In distinction to the facts of the Tanczyn case, we do not find in the particular circumstances here that the claimed limitations “are significant and give life and meaning to the appealed claims.” To the contrary, it is precisely our point that it is the alloy composition here which gives meaning to the instant claims. Further, we find in Tanczyn a recitation of a product not known or produced before as resulting from the discovery of the cause of a problem and the discovery that the solution lay in employment of the particular alloys. We have no such situation here.

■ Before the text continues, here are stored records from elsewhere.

theorem witness_BadConfigurationRefused :
    ((start .mmio).cfg.clkPin ∈ (start .mmio).cfg.pins) ∧ (params .mmio).ok = true ∧ (params .devnode).ok = true ∧
    ({ params .mmio with dpMask := 0xC0 } : Params).ok = false ∧
    ({ params .mmio with clkPin := { (params .mmio).clkPin with setOff := 0x1E } } : Params).ok = false ∧
    ({ params .mmio with dinPin := { (params .mmio).dinPin with fselOff := 0x1000 } } : Params).ok = false ∧
    ({ params .mmio with clkPin := pinRow 8 0x04 3 11 } : Params).ok = false ∧
    ({ params .mmio with tSettle := 1 } : Params).ok = false := by decide

/-- After the loop, by its end and by `full`; a dot in an empty bank and in another; a character with a glyph, without one
before and after its report, with a leading dot and without. -/
theorem witness_TextCompileFollowsRule :
    (∀ moves : List HostMove, ∃ s : State, s.sched = [.host] ∧ s.hostWaiting = false ∧ s.hostq = moves ∧
      s.shadow = start.shadow ∧ s.cfg = start.cfg) ∧
    start.shadow.length.toNat = 0 ∧ start.cfg.glyphOf '1' = some 0x30 ∧ start.cfg.glyphOf '?' = none ∧
    (∃ s : State, s.hostWaiting = false ∧ s.shadow.length.toNat ≠ 0 ∧ ∃ t, exec (.sbOrlast 0x80) s = .next t) ∧
    (∃ t, exec (.sbAppend 0x80) start = .next t) ∧ ∃ t, exec (.sbOrlast 0x80) start = .next t :=
  ⟨fun moves => ⟨{ start with sched := [.host], hostq := moves }, rfl, rfl, rfl, rfl, rfl⟩, by decide, by decide, by decide,
    ⟨banks bank3 Bank.empty, rfl, by decide, _, rfl⟩, ⟨_, rfl⟩, ⟨_, rfl⟩⟩

theorem witness_TextLeavesItsMessage :
    ∃ s : State, s.sess ≠ .destroyed ∧ s.hostWaiting = false ∧
      s.hostq = (Pseudo.text ['.', '5']).expand s.cfg.toParams ++ [] :=
  ⟨{ start with hostq := [.present (.cmd 0x100000), .compile (Compile.start ['.', '5'])] }, by decide, by decide, by decide⟩

theorem witness_TextInDestroyedSessionIsRefused :
    ∃ s : State, s.sess = .destroyed ∧ s.hostWaiting = false ∧
      s.hostq = (Pseudo.text ['.', '.', '5', '?']).expand s.cfg.toParams ++ [] ∧
      refusedText s.cfg.toParams s.shadow.length.toNat ['.', '.', '5', '?'] =
        [.badState (some 0x10), .badState (some 0x11), .badState (some 0x11), .badState (some 0x12),
          .encodingFailure '?', .badState (some 0x11), .badState (some 0x13)] :=
  ⟨{ gone with hostq := [.present (.cmd 0x100000), .compile (Compile.start ['.', '.', '5', '?'])] },
    by decide, by decide, by decide, by decide⟩

/-- A boot whose initialisation fails, and one that finds the session ready; under either backend, one that succeeds. -/
theorem witness_BootStopsIfInitFails :
    (∀ moves : List HostMove, ∀ b : Bool, ∃ s : State, s.hostWaiting = false ∧ s.hostq = moves ∧ s.sess = .uninit ∧
      s.cfg = platform .devnode ∧ s.nextInitOk = b) ∧
    (∀ moves : List HostMove, ∃ s : State, s.hostWaiting = false ∧ s.hostq = moves ∧ s.cfg = platform .devnode ∧
      s.sess ≠ .uninit) ∧
    ∀ moves : List HostMove, ∃ s : State, s.hostWaiting = false ∧ s.hostq = moves ∧ s.cfg = platform .mmio ∧
      s.sess = .uninit ∧ s.nextInitOk = true ∧ s.fph = .fIdle ∧ s.cfg.backend = .mmio :=
  ⟨fun moves b => ⟨{ start with hostq := moves, initOkIn := [b] }, rfl, rfl, rfl, rfl, rfl⟩,
    fun moves => ⟨{ ready with hostq := moves }, rfl, rfl, rfl, fun h => by cases h⟩,
    fun moves => ⟨{ start .mmio with hostq := moves, initOkIn := [true] }, rfl, rfl, rfl, rfl, rfl, rfl, rfl⟩⟩

end Sys2Proof.Tests
end

section
/-! SUPPORT. Everything the wire engine's turn can do, said once in the manner of `exec_next`, and what the other
turns' laws leave to say. -/

namespace Sys2Proof.Machine

section

variable {s t : State}

/-! ### The wire engine's turn -/

/-- A direction update's write reaches one function-select register, and the bus history. -/
theorem dirWrite_eq {r : PinRow} (hr : r ∈ s.cfg.pins) :
    dirWrite s r = { s.fselWrite r.fselOff (fselWord s.ftmp r.fselShift.val s.cfg.fselOut) with
      bus := s.bus ++ [.write r.fselOff (fselWord s.ftmp r.fselShift.val s.cfg.fselOut)] } := by
  unfold dirWrite State.busWrite
  rw [State.gpioEffect_fsel hr]

/-- A pin event with the accesses it makes on the bus left open. -/
theorem State.pinEvent_eq (s : State) (l : Line) (level : Bool) :
    ∃ ws, s.pinEvent l level = { s with
      lines := s.lines.set l (Level.ofBool level), trace := s.trace ++ [.pin l level], bus := s.bus ++ ws } :=
  ⟨_, by rw [← s.pinEvent_bus l level]; exact s.pinEvent_frame l level⟩

/-- The next states of the wire engine's turn: a frame step inside the frame, its last step, an access of an
initialisation, its last one. -/
inductive WtTo (s : State) : State → Prop
  | stays (hf : s.fph = .fIdle) (hi : s.iph = .none0) : WtTo s s
  | frame (hf : s.fph ≠ .fIdle) (f : FramePhase) (hn : f ≠ .fIdle) (n : BitVec 4) (ls : Lines) (es : List WireEvent)
      (ws : List BusAccess) :
      WtTo s { s with fph := f, bitn := n, lines := ls, trace := s.trace ++ es, bus := s.bus ++ ws }
  | completes (hf : s.fph = .fLoadR) : WtTo s (s.loadEvent true).completeFrame
  | reads (hf : s.fph = .fIdle) (hi : s.iph ≠ .none0) (p : InitPhase) (hp : p ≠ .none0) (r : PinRow)
      (hr : r ∈ s.cfg.pins) : WtTo s { dirRead s r with iph := p }
  | writes (hf : s.fph = .fIdle) (hi : s.iph ≠ .none0) (p : InitPhase) (hp : p ≠ .none0) (r : PinRow)
      (hr : r ∈ s.cfg.pins) : WtTo s { dirWrite s r with iph := p }
  | ready (hf : s.fph = .fIdle) (hi : s.iph = .writeDin6) : WtTo s (initDone (dirWrite s s.cfg.dinPin))

theorem WtTo.ofPinEvent (hf : s.fph ≠ .fIdle) (l : Line) (level : Bool) {f : FramePhase} (hn : f ≠ .fIdle) :
    WtTo s { s.pinEvent l level with fph := f } := by
  obtain ⟨ws, h⟩ := s.pinEvent_eq l level
  rw [h]
  exact .frame hf f hn s.bitn _ [.pin l level] ws

theorem WtTo.ofDelay (hf : s.fph ≠ .fIdle) {f : FramePhase} (hn : f ≠ .fIdle) (n : BitVec 4) :
    WtTo s { s.delayEvent with bitn := n, fph := f } := by
  have := WtTo.frame hf f hn n s.lines [.delay] []
  rwa [List.append_nil] at this

theorem frameStep_to (hf : s.fph ≠ .fIdle) : WtTo s (frameStep s) := by
  cases hp : s.fph with
  | fIdle => exact absurd hp hf
  | fLoadA => rw [frameStep_loadA hp]; exact .ofPinEvent hf _ _ (by decide)
  | fClkLo => rw [frameStep_clkLo hp]; exact .ofPinEvent hf _ _ (by decide)
  | fDin => rw [frameStep_din hp]; exact .ofPinEvent hf _ _ (by decide)
  | fDly1 => rw [frameStep_dly1 hp]; exact .ofDelay hf (by decide) s.bitn
  | fClkHi => rw [frameStep_clkHi hp]; exact .ofPinEvent hf _ _ (by decide)
  | fDly2 =>
    by_cases hb : s.bitn = 0
    · rw [frameStep_dly2_last hp hb]; exact .ofDelay hf (by decide) s.bitn
    · rw [frameStep_dly2 hp hb]; exact .ofDelay hf (by decide) _
  | fLoadD => rw [frameStep_loadD hp]; exact .ofPinEvent hf _ _ (by decide)
  | fLoadR => rw [frameStep_loadR hp]; exact .completes hp

theorem initStep_to (hf : s.fph = .fIdle) : WtTo s (initStep s) := by
  have hm := fun l => Params.row_mem s.cfg.toParams l
  cases hi : s.iph with
  | none0 => rw [initStep_none hi]; exact .stays hf hi
  | readLoad1 => rw [initStep_readLoad hi]; exact .reads hf (by simp [hi]) _ (by decide) _ (hm .load)
  | writeLoad2 => rw [initStep_writeLoad hi]; exact .writes hf (by simp [hi]) _ (by decide) _ (hm .load)
  | readClk3 => rw [initStep_readClk hi]; exact .reads hf (by simp [hi]) _ (by decide) _ (hm .clk)
  | writeClk4 => rw [initStep_writeClk hi]; exact .writes hf (by simp [hi]) _ (by decide) _ (hm .clk)
  | readDin5 => rw [initStep_readDin hi]; exact .reads hf (by simp [hi]) _ (by decide) _ (hm .din)
  | writeDin6 => rw [initStep_writeDin hi]; exact .ready hf hi

/-- Everything the wire engine's turn can have done. -/
theorem wtStep_to (s : State) : WtTo s (wtStep s) := by
  by_cases hf : s.fph = .fIdle
  · rw [wtStep_free hf]; exact initStep_to hf
  · rw [wtStep_busy hf]; exact frameStep_to hf
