-- ==== Sys2Proof/Syntax.lean ====
section
/-! DEFINITION. The commands of the block: one constructor for each row of the table of operations and events, with what
the world outside or the module's own hardware brings with it (an address and a value written, a read's answer, a measured
quantity, the unit concerned). -/

namespace Sys2Proof

/-- The part of a 64-bit register that a write addresses (R19). -/
inductive Part where
  | whole | low | high
  deriving DecidableEq, Repr

/-- What a SECDED or Reed–Solomon check of a word found: no error, an error it corrected, or one it cannot correct. -/
inductive Secded where
  | clean | corrected | uncorrectable
  deriving DecidableEq, Repr

/-- What the checks of a bundle's fetch, of its L-slot load and of the descriptor its M slot reads found (R177, R184, R212). -/
structure TileEcc where
  fetch : Secded
  load : Secded
  desc : Secded
  deriving DecidableEq, Repr

/-- What an engine's operation met in the words it read (R184): nothing, a corrected word at an address, an uncorrectable scratchpad
word at an address in row, step or vector `step`, a parity error of an accumulator entry in that row. -/
inductive EngErr where
  | none
  | corrected (addr : Nat)
  | sram (step addr : Nat)
  | parity (step : Nat)
  deriving DecidableEq, Repr

/-- What stage 5 finds at a stack: its device ID, whether restore-and-verify passed, whether training and self-test passed, how many
rows it repaired. -/
structure StackTest where
  device : Word
  restored : Bool
  ok : Bool
  rows : BitVec 8
  deriving DecidableEq, Repr

/-- The answer to a read of host memory: data, or UR, CA, poison or a completion timeout. -/
inductive HostRead where
  | data (bytes : List Byte)
  | failed
  deriving DecidableEq, Repr

/-- Where a management message arrives: MCTP over PCI Express VDM of PF0, MCTP over I3C, or the DOE mailbox of PF0
(R509, R515). -/
inductive MgmtPort where
  | vdm | i3c | doe
  deriving DecidableEq, Repr
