-- ==== Sys2Proof/Machine/Queues.lean ====
section
/-! DEFINITION. Isobar packets at their targets: tokens (R287, R296), pooled waits and their answers (R285, R288, R299, R310), CRC
errors (R284), the sweep (R305, R306), snapshots (R303), pooled ranges (R280). -/

namespace Sys2Proof.Machine

/-! ### Packets -/

/-- Packet `k`, when it can be taken: it is not lost, and no earlier packet of its source to its queue is under way (R293). -/
def State.isoAt (s : State) (k : Nat) : Option Iso :=
  match s.isobar[k]? with
  | none => none
  | some p =>
    if p.lost || (s.isobar.take k).any (fun q => decide (q.src = p.src) && q.queue == p.queue && q.pool == p.pool &&
        (q.tile == p.tile || (p.pool && decide (p.src ≠ .pooled)))) then none else some p

/-- A packet leaves the network. -/
def State.dropIso (k : Nat) (s : State) : State := { s with isobar := s.isobar.eraseIdx k }

/-- What a packet at the front of its way does, once the domains on that way are in L0; a packet that meets an Off domain is lost. `k` is where it
stands. -/
def State.takeIso (k : Nat) (p : Iso) (effect : State → State) (s : State) : State :=
  s.through p.doms (fun s => effect (s.dropIso k)) (State.dropIso k)

/-- The active command of a Rime engine ends, and the engine is free for the next. -/
def State.rimeEnd (d : Nat) (status result : Nat) (s : State) : State :=
  match (s.rime d).active with
  | none => s
  | some (f, r, idx) =>
    let s1 := ((s.modRime d (fun x => { x with active := none, waiting := false, owes := none, ops := [], heads := [], desc := [] })).set
      (Reg.RIME_STATUS_PHASE d) 0).syncRime d
    let s2 := match s1.cmd f r idx with
      | none => s1
      | some c =>
        let c' := if status = stOK then c else { c with fail := some (c.fail.getD { status := status }) }
        s1.endCmd f r c' status result
    let s3 := (s2.settleExclusions).rimeRest d
    if s3.inWave then s3 else { s3 with hbmLog := [] }

/-- The token of a Rime command has reached its queue: the command completes (R476). -/
def State.rimeTokenDone (src : Source) (s : State) : State :=
  match src with
  | .rime d =>
    (match (s.rime d).owes with
     | some result => s.rimeEnd d stOK result
     | none => s)
  | _ => s

/-- What a packet reached is served, unless more reaches it in this KCLK. -/
def State.serveAfter (p : Iso) (more : Bool) (s : State) : State :=
  if more then s
  else if p.pool then s.serveQueue true 0 p.queue
  else (s.hearers p.tile).foldl (fun s g => s.serveQueue false g p.queue) s

/-- TOKEN_APPLY (R287, R289, R296): token `k` is applied at its queue or discarded whole; then those that wait there are served, unless `more`
says that other operations reach the queue in the same KCLK, and for a local queue in the same TCLK. -/
def execTokenApply (k : Nat) (more : Bool) (s : State) : Res :=
  match s.isoAt k with
  | some p =>
    if p.kind = .signal then .next (s.takeIso k p (fun s => ((s.applyToken p).serveAfter p more).rimeTokenDone p.src)) else .next s
  | none => .next s

/-- Waiters in the order in which a queue takes them: among those that reached it in one KCLK the lower tile first, then Rime engines by
die (R287). -/
def insertWaiter (w : Waiter) : List Waiter → List Waiter
  | [] => [w]
  | x :: l =>
    if x.queue = w.queue ∧ x.fresh ∧ 64 * b2n w.rime + w.unit < 64 * b2n x.rime + x.unit then w :: x :: l else x :: insertWaiter w l

/-- A pooled operation joins those that wait at its queue (R285). -/
def State.arriveAt (p : Iso) (s : State) : State :=
  let w : Waiter :=
    { queue := p.queue, rime := decide (p.tile ≥ 64), unit := p.tile % 64, take := p.kind == .take, count := p.count, tenancy := p.tenancy
      peek := p.kind == .peek }
  State.touchQ true 0 p.queue 0 (s.pq p.queue) { s with waiters := insertWaiter w s.waiters }

/-- PQ_WAIT_ARRIVE (R285, R287, R288): a WAIT, WAITS, TAKE or PEEK packet reaches its pooled queue, which checks and serves it unless `more`
says that other operations reach it in the same KCLK. One with a stale epoch is discarded (R492). -/
def execPqWaitArrive (k : Nat) (more : Bool) (s : State) : Res :=
  match s.isoAt k with
  | some p =>
    if p.kind = .wait ∨ p.kind = .take ∨ p.kind = .peek then
      .next (s.takeIso k p (fun s =>
        State.serveAfter p more (if s.tokenFresh p then s.arriveAt p else s.bump Reg.PQ_ISO_ERR_STALE 1)))
    else .next s
  | none => .next s

/-- A Rime engine's start token was refused, timed out or cancelled: its command ends with the status (R476). -/
def State.rimeRefused (d status : Nat) (s : State) : State :=
  let op := match (s.rime d).active with
    | some (f, r, idx) => ((s.cmd f r idx).map (·.op)).getD 0
    | none => 0
  s.rimeEnd d status (if op = 0x50 then 0 else rimeNone * 2 ^ 32)

/-- An answer reaches tile `g`. -/
def State.tileAnswer (p : Iso) (g : Nat) (s : State) : State :=
  let t := s.tile g
  if p.kind = .release then
    if t.wait.phase = .pooled then s.releaseWait g p.count else s
  else if p.status = stOK then
    match t.peeks.find? (fun e => e.1 == p.queue) with
    | some e => s.modTile g (fun t => { t.setG e.2 (BitVec.ofNat 64 p.count) with peeks := t.peeks.erase e })
    | none => s
  else if t.wait.phase ≠ .pooled then s
  else if t.wait.after ≠ .none then s.performAfter g t.wait.after
  else s.waitFault g p.count p.flags p.status

/-- An answer reaches a Rime engine. -/
def State.rimeAnswer (p : Iso) (s : State) : State :=
  let d := p.tile - 64
  if !(s.rime d).waiting then s
  else if p.kind = .release then s.modRime d (fun x => { x with waiting := false })
  else s.rimeRefused d p.status

/-- PQ_REPLY_ARRIVE (R285, R299, R310): a release, a refusal, the end of a cancelled wait or a PEEK's value reaches the unit that waits
for it. The queues have served what reached them before. -/
def execPqReplyArrive (k : Nat) (s : State) : Res :=
  let s := s.settleQueues
  match s.isoAt k with
  | some p =>
    if (p.kind = .release ∨ p.kind = .reply) ∧ !p.sweep then
      .next (s.takeIso k p (fun s =>
        if p.tile < 64 then (s.hearers p.tile).foldl (fun s g => s.tileAnswer p g) s else s.rimeAnswer p))
    else .next s
  | none => .next s

/-- A CANCEL takes a wait that the queue still holds out of it and is answered; the release of one served before is on its way (R299). -/
def State.cancelAt (p : Iso) (s : State) : State :=
  let unit := p.tile % 64
  let rime := decide (p.tile ≥ 64)
  let z := s.pq p.queue
  let w : Waiter := { queue := p.queue, rime := rime, unit := unit, take := false, count := 0, tenancy := p.tenancy }
  let mine := fun (w : Waiter) => w.queue == p.queue && w.rime == rime && w.unit == unit && !w.peek
  let answered := s.isobar.any (fun x => x.tile == p.tile && x.pool && !x.sweep && (x.kind == .release || (x.kind == .reply && x.status != stOK)))
  if s.waiters.any mine then
    ((s.dropWaiters mine).answer .reply w z.value.toNat stWaitTimeout z.flags).serveQueue true 0 p.queue
  else if answered then s
  else s.answer .reply w z.value.toNat stWaitTimeout z.flags

/-- PQ_CANCEL_ARRIVE (R299): a CANCEL reaches a pooled queue. -/
def execPqCancelArrive (k : Nat) (s : State) : Res :=
  match s.isoAt k with
  | some p => if p.kind = .cancel then .next (s.takeIso k p (fun s => s.settleQueues.cancelAt p)) else .next s
  | none => .next s

/-! ### Timeouts -/

/-- The tick at which a wait that began at `start` times out: the first whole microsecond at or after expiry (R299). -/
def State.expiry (s : State) (t start : Nat) : Nat := roundUp (start + 10000 * s.get (Reg.PQ_TNCFG_TIMEOUT t)) 1000

/-- WAIT_TIMEOUT (R299): the wait of a tile, or the start token of Rime engine `unit` − 64, outlives the tenancy's timeout. A wait at
the tile faults; one at a pooled queue is cancelled. -/
def execWaitTimeout (unit : Fin 68) (s : State) : Res :=
  let g := unit.val
  if g < 64 then
    let t := s.tileTen g
    let w := (s.tile g).wait
    if s.tick.toNat < s.expiry t (s.get (Reg.TILE_Q_WSTART_TICK g)) then .next s
    else if w.phase = .atTile then
      let q := if s.get (Reg.TILE_Q_WAIT_POOL g) = 1 then s.pq (s.get (Reg.TILE_Q_WAIT_QUEUE g))
        else (s.tile g).queue (s.get (Reg.TILE_Q_WAIT_QUEUE g))
      .next (s.waitFault g q.value.toNat q.flags stWaitTimeout)
    else if w.phase = .pooled ∧ !w.timedOut then
      let s1 := s.modTile g (fun x => { x with wait := { x.wait with timedOut := true } })
      if w.after = .none then .next (s1.sendCancel g) else .next s1
    else .next s
  else
    let d := g - 64
    let x := s.rime d
    match x.active with
    | some (f, r, idx) =>
      if x.waiting ∧ s.tick.toNat ≥ s.expiry f x.waitStart.toNat ∧
          !s.isobar.any (fun p => p.tile == g && decide (p.kind = .cancel)) then
        let q := ((s.cmd f r idx).map (fun c => leAt c.desc 12 2)).getD 0
        .next (s.sendIso { kind := .cancel, pool := true, queue := q, tile := g, src := .rime d, tenancy := f, count := 0
                           epoch := s.heldEpoch (0xC0 + f) })
      else .next s
    | none => .next s

/-! ### CRC errors -/

/-- The die of a station by its unit number: 0 to 3, or 4 for the base die. -/
def stationDie (u : Nat) : Nat :=
  if 0x40 ≤ u ∧ u < 0x80 then (u - 0x40) / 16 else if 0x10 ≤ u ∧ u < 0x14 then u - 0x10
  else if 0x04 ≤ u ∧ u < 0x08 then u - 4 else 4

/-- The running LAUNCHes of a tenancy complete with OK_CORRECTED. -/
def State.markTenancy (t : Nat) (s : State) : State :=
  (List.range 16).foldl (fun s r => s.modRing t r (fun x => { x with cmds := x.cmds.map (fun c =>
    if c.st = .running ∧ c.op = 2 then { c with corrected := true } else c) })) s

/-- The LAUNCH of the tenancy that sent a packet completes with OK_CORRECTED: the sending tile's own, of a token or packet that no tile sent every
one of the tenancy (R284). -/
def State.correctedSource (p : Iso) (s : State) : State :=
  match p.src with
  | .slot g => s.markCorrected g
  | .dma g _ => s.markCorrected g
  | .pooled => if p.tile < 64 then s.markCorrected p.tile else s.markTenancy p.tenancy
  | _ => s.markTenancy p.tenancy

/-- ISOBAR_CRC_ERROR (R284): the station of a unit receives packet `k` with a CRC error: it waits to be sent again, and at a second
error the fabric fails. -/
def execIsobarCrcError (k station : Nat) (s : State) : Res :=
  match s.isobar[k]? with
  | none => .next s
  | some p =>
    if p.lost then .next s
    else if p.retried then
      .next (((s.dropIso k).bump Reg.PQ_ISO_ERR_FAILED 1).fabricFault 2 (stationDie station) station 0)
    else
      let s1 : State := { s with isobar := s.isobar.set k { p with retried := true, lost := true, lostAt := s.tick } }
      .next (((s1.bump Reg.PQ_ISO_ERR_RETRIED 1).correctedSource p).fabricCorrected 2 station 0)

/-- ISOBAR_RESEND (R284): 4 KCLK later the sending station sends packet `k` again. -/
def execIsobarResend (k : Nat) (s : State) : Res :=
  match s.isobar[k]? with
  | none => .next s
  | some p => if p.lost ∧ s.since p.lostAt ≥ 4 then .next { s with isobar := s.isobar.set k { p with lost := false } } else .next s

/-! ### Sweeps -/

/-- SWEEP_CHECK_END (R305, R306): 256 KCLK after the latch the check ends: the first 64 failures are recorded, all are counted, and the
release tick is the next multiple of 64. -/
def execSweepCheckEnd (t : Fin 17) (s : State) : Res :=
  match (s.ten t.val).sweep with
  | .checking latch failed =>
    if s.since latch < 256 then .next s
    else
      let s1 := (failed.take 64).foldl (fun s b => s.logEvent
        { kind := 0x02, cls := 0, status := stDrift, tenancy := t.val
          unit := if leAt b 2 1 < 64 then 0x40 + leAt b 2 1 else 0xFF, body := b }) s
      let s2 := s1.bump (Reg.PQ_TNSWEEP_DRIFTS t.val) failed.length
      let at' := BitVec.ofNat 64 (roundUp (latch.toNat + 256) 64)
      let s3 := (s2.sweepTaken .sweep t.val).modTen t.val (fun x => { x with sweep := .releasing at' (!failed.isEmpty) })
      .next ((s.sweepers t.val).foldl (fun s g => s.sweepPacket .release t.val g (!failed.isEmpty)) s3)
  | _ => .next s

/-- A participant's latch is set at the release tick: its sweep wait is satisfied and clears it, or it stays for the next one (R307). -/
def State.setSweepLatch (g : Nat) (s : State) : State :=
  if (s.tile g).wait.phase = .atTile ∧ s.get (Reg.TILE_Q_WAIT_POOL g) = 1 then s.releaseWait g 0
  else s.set (Reg.TILE_Q_WAIT_SWEEPLATCH g) 1

/-- A participant's sweep wait faults with DRIFT (R306); one that has not begun its wait will fault there. -/
def State.sweepFault (g : Nat) (s : State) : State :=
  if (s.tile g).wait.phase = .atTile ∧ s.get (Reg.TILE_Q_WAIT_POOL g) = 1 then
    let q := s.pq (s.get (Reg.TILE_Q_WAIT_QUEUE g))
    s.waitFault g q.value.toNat q.flags stDrift
  else s.modTile g (fun t => { t with sweepDrift := true })

/-- SWEEP_RELEASE (R305, R306): at the release tick every participant is released, or faults with DRIFT where the check found drift and
DRIFTSTOP is 1. -/
def execSweepRelease (t : Fin 17) (s : State) : Res :=
  match (s.ten t.val).sweep with
  | .releasing at' drifted =>
    if s.tick.toNat < at'.toNat then .next s
    else
      let gs := s.sweepers t.val
      let s1 := ((s.sweepTaken .release t.val).modTen t.val (fun x => { x with sweep := .idle })).bump (Reg.PQ_TNSWEEP_SWEEPS t.val) 1
      let s2 := if drifted && s.on (Reg.PQ_TNSWEEP_DRIFTSTOP t.val) then gs.foldl (fun s g => s.sweepFault g) s1
        else gs.foldl (fun s g => s.setSweepLatch g) s1
      .next (s2.sweepLatch t.val (s.get (Reg.PQ_TNSWEEP_SWEEPQ t.val)))
  | _ => .next s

We find In re Petering, 301 F.2d 676, 49 CCPA 993; Traitel Marble Co. v. Hungerford Brass & Copper Co., 18 F.2d 66 (2d Cir. 1927), Tilghman v. Proctor, 102 U.S. 707, 26 L.Ed. 279 (1880), and International Nickel Co. v. Ford Motor Co., 166 F.Supp. 551, (S.D.N.Y.1958) inapposite to the facts of this case. Here, the Gresham disclosure is an adequate description of the alloys within the meaning of 35 U.S.C. § 102, as distinct from certain reference compounds in Petering. In contrast to the Traitel Marble, Tilghman, and International Nickel cases, there is in Gresham more than an unrecognized or unwitting production of the alloys now claimed, since the alloys were described as actually produced pursuant to a specific purpose and were tested in a “very sensitive creep test.” The selection by Gresham of only those alloys which suited his immediate purpose does not transform the disclosure of the other specific below-16 alloys or their properties to a state of such obscurity as to make their selection for another use, by employing their clearly desirable properties, unobvious.

For the foregoing reasons the decision of the board is affirmed.

Affirmed.

SMITH, Judge

(dissenting).

The issue in this case is hazy and shifting and the confusion begins with the examiner’s rejection of the appealed claims as “unpatentable over” the Gresham et al. U. S. patent No. 2,712,-498, issued July 5, 1955. An indication of the range of rejections which the examiner included within the ambit of this stated ground of rejection is found in the summary of the examiner’s answer from which we learn that the examiner’s position is:

(1) The alloys are old.

(2) It is known in the art to weld such alloy.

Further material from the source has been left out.